Work to be completed: Extract from the entries below, exactly as given, only the lines from the line containing "-- ==== Sys2Proof/Config.lean" to the line containing "IN_BASE (20_memory.md R62). -/", both lines included.

[Saved data entries]
◇ ◇ ◇ ◇ ◇

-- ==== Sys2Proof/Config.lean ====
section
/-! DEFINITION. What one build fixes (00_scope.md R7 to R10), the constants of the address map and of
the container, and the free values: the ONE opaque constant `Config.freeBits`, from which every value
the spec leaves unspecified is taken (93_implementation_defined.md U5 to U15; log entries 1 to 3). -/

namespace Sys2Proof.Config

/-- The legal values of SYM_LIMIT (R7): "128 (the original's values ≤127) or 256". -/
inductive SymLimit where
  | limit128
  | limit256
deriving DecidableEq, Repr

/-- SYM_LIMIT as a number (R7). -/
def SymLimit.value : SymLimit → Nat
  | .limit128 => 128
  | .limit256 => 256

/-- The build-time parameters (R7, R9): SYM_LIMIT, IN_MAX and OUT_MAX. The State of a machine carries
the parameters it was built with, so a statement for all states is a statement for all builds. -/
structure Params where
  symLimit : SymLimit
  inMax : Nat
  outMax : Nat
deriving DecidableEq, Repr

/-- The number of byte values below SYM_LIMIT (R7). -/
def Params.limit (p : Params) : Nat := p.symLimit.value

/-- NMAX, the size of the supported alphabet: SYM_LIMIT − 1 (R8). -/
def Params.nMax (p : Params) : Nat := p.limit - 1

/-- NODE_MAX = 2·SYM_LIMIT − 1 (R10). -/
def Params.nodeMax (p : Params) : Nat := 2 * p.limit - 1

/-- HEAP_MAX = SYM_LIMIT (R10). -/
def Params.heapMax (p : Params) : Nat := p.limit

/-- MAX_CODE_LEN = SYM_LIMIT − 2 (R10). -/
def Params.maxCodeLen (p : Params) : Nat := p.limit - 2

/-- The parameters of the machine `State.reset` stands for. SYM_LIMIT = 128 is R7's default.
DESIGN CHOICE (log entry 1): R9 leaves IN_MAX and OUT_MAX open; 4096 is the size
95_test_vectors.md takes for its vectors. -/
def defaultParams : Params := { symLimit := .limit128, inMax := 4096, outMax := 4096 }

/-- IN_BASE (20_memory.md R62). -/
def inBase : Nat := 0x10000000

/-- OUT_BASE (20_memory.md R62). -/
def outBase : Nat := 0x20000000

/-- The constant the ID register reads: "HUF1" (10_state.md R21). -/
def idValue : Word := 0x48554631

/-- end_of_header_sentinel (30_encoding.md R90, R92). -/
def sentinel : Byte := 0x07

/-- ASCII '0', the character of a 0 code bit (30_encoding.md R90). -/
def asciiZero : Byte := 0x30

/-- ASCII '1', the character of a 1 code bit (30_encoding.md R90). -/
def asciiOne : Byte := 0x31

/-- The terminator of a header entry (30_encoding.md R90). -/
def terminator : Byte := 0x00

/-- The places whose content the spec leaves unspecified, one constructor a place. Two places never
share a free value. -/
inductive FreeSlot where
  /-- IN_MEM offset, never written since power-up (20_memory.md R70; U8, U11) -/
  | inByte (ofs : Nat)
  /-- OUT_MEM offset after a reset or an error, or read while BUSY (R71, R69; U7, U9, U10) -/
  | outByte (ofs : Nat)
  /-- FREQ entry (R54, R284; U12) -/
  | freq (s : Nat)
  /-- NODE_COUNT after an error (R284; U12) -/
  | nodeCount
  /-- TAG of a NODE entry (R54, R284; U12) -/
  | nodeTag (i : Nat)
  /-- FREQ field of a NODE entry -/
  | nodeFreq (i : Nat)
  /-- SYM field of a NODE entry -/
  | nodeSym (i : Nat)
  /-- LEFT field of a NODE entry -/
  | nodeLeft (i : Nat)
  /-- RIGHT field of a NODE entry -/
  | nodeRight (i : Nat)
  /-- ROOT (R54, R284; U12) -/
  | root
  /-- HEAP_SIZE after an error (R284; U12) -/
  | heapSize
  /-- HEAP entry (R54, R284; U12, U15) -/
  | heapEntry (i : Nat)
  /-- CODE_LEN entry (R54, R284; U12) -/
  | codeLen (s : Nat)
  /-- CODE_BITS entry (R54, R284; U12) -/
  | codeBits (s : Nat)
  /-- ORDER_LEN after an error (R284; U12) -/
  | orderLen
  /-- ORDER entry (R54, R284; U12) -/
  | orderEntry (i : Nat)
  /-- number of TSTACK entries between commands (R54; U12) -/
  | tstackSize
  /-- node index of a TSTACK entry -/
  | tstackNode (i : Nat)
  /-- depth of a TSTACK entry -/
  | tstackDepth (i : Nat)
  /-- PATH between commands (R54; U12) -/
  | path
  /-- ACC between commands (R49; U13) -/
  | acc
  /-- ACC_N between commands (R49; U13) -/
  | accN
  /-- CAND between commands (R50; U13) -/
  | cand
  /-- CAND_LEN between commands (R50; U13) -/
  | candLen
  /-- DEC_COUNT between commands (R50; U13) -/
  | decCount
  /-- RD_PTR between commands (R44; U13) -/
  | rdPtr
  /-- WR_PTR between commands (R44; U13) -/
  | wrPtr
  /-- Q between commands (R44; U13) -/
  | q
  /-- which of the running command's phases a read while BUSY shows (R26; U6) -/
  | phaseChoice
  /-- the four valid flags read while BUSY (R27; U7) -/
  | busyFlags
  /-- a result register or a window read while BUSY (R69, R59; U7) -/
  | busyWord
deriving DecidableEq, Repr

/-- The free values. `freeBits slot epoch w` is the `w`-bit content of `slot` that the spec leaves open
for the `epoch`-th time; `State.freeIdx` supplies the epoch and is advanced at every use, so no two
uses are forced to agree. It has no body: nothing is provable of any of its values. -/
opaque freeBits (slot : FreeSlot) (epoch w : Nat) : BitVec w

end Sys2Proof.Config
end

◇ ◇ ◇ ◇ ◇

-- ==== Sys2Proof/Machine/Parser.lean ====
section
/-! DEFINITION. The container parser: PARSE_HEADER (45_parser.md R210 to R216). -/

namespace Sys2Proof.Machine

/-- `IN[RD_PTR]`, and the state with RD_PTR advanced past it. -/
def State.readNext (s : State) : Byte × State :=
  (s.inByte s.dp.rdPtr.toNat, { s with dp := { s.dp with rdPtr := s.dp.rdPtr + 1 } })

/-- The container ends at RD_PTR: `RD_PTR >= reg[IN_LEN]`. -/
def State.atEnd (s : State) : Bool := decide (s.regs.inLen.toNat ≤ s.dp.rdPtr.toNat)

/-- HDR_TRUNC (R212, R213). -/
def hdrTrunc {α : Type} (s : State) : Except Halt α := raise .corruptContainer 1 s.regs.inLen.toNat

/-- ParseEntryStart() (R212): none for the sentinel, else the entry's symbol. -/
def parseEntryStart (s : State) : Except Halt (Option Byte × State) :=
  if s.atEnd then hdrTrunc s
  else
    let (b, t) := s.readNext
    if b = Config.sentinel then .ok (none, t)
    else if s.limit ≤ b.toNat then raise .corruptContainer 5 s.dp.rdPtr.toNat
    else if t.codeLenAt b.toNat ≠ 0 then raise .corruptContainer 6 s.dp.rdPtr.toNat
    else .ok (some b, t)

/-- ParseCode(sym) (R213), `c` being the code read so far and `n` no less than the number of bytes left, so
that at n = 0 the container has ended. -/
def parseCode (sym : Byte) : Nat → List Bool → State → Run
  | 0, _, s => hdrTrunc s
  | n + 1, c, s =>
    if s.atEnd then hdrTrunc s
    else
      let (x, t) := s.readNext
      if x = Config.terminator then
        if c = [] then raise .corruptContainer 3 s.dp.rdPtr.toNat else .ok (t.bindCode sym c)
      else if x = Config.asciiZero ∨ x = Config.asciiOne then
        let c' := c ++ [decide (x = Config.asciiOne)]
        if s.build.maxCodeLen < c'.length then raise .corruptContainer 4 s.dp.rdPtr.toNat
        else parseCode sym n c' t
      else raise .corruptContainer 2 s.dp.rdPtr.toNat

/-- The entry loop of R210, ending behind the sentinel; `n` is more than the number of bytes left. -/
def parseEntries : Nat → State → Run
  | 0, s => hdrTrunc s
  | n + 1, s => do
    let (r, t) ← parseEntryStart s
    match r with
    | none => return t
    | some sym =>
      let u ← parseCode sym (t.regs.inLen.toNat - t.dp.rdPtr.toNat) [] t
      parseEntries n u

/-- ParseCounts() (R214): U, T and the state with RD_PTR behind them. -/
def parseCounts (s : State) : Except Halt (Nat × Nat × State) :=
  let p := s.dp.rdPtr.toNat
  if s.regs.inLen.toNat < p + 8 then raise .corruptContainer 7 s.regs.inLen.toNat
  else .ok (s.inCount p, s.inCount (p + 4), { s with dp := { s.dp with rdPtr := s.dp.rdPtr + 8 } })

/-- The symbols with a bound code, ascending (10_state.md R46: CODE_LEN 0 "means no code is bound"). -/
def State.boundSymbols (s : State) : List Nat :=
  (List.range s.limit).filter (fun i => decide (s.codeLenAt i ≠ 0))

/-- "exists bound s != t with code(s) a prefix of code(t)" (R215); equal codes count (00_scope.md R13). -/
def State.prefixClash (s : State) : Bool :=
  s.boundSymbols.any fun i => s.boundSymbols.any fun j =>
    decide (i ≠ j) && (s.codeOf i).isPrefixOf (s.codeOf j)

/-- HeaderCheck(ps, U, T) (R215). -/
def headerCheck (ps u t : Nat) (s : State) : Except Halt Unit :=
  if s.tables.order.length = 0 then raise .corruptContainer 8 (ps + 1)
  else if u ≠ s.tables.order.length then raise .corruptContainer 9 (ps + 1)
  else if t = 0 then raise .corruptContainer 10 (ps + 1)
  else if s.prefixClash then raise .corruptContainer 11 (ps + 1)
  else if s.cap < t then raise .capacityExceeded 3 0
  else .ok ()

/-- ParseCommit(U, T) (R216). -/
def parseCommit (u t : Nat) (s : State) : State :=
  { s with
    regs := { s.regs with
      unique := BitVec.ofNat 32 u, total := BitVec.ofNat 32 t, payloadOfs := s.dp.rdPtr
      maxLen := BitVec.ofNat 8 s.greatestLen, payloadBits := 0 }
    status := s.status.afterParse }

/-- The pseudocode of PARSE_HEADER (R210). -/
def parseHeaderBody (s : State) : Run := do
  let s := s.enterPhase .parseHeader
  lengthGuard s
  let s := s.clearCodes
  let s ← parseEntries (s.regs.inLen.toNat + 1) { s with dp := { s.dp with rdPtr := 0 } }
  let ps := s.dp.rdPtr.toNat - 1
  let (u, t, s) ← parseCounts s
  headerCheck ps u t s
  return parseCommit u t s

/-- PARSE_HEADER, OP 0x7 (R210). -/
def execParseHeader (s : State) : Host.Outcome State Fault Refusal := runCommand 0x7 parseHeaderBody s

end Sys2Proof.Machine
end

◇ ◇ ◇ ◇ ◇

Exercise solution:
-- ==== Sys2Proof/Config.lean ====
section
/-! DEFINITION. What one build fixes (00_scope.md R7 to R10), the constants of the address map and of
the container, and the free values: the ONE opaque constant `Config.freeBits`, from which every value
the spec leaves unspecified is taken (93_implementation_defined.md U5 to U15; log entries 1 to 3). -/

namespace Sys2Proof.Config

/-- The legal values of SYM_LIMIT (R7): "128 (the original's values ≤127) or 256". -/
inductive SymLimit where
  | limit128
  | limit256
deriving DecidableEq, Repr

/-- SYM_LIMIT as a number (R7). -/
def SymLimit.value : SymLimit → Nat
  | .limit128 => 128
  | .limit256 => 256

/-- The build-time parameters (R7, R9): SYM_LIMIT, IN_MAX and OUT_MAX. The State of a machine carries
the parameters it was built with, so a statement for all states is a statement for all builds. -/
structure Params where
  symLimit : SymLimit
  inMax : Nat
  outMax : Nat
deriving DecidableEq, Repr

/-- The number of byte values below SYM_LIMIT (R7). -/
def Params.limit (p : Params) : Nat := p.symLimit.value

/-- NMAX, the size of the supported alphabet: SYM_LIMIT − 1 (R8). -/
def Params.nMax (p : Params) : Nat := p.limit - 1

/-- NODE_MAX = 2·SYM_LIMIT − 1 (R10). -/
def Params.nodeMax (p : Params) : Nat := 2 * p.limit - 1

/-- HEAP_MAX = SYM_LIMIT (R10). -/
def Params.heapMax (p : Params) : Nat := p.limit

/-- MAX_CODE_LEN = SYM_LIMIT − 2 (R10). -/
def Params.maxCodeLen (p : Params) : Nat := p.limit - 2

/-- The parameters of the machine `State.reset` stands for. SYM_LIMIT = 128 is R7's default.
DESIGN CHOICE (log entry 1): R9 leaves IN_MAX and OUT_MAX open; 4096 is the size
95_test_vectors.md takes for its vectors. -/
def defaultParams : Params := { symLimit := .limit128, inMax := 4096, outMax := 4096 }

/-- IN_BASE (20_memory.md R62). -/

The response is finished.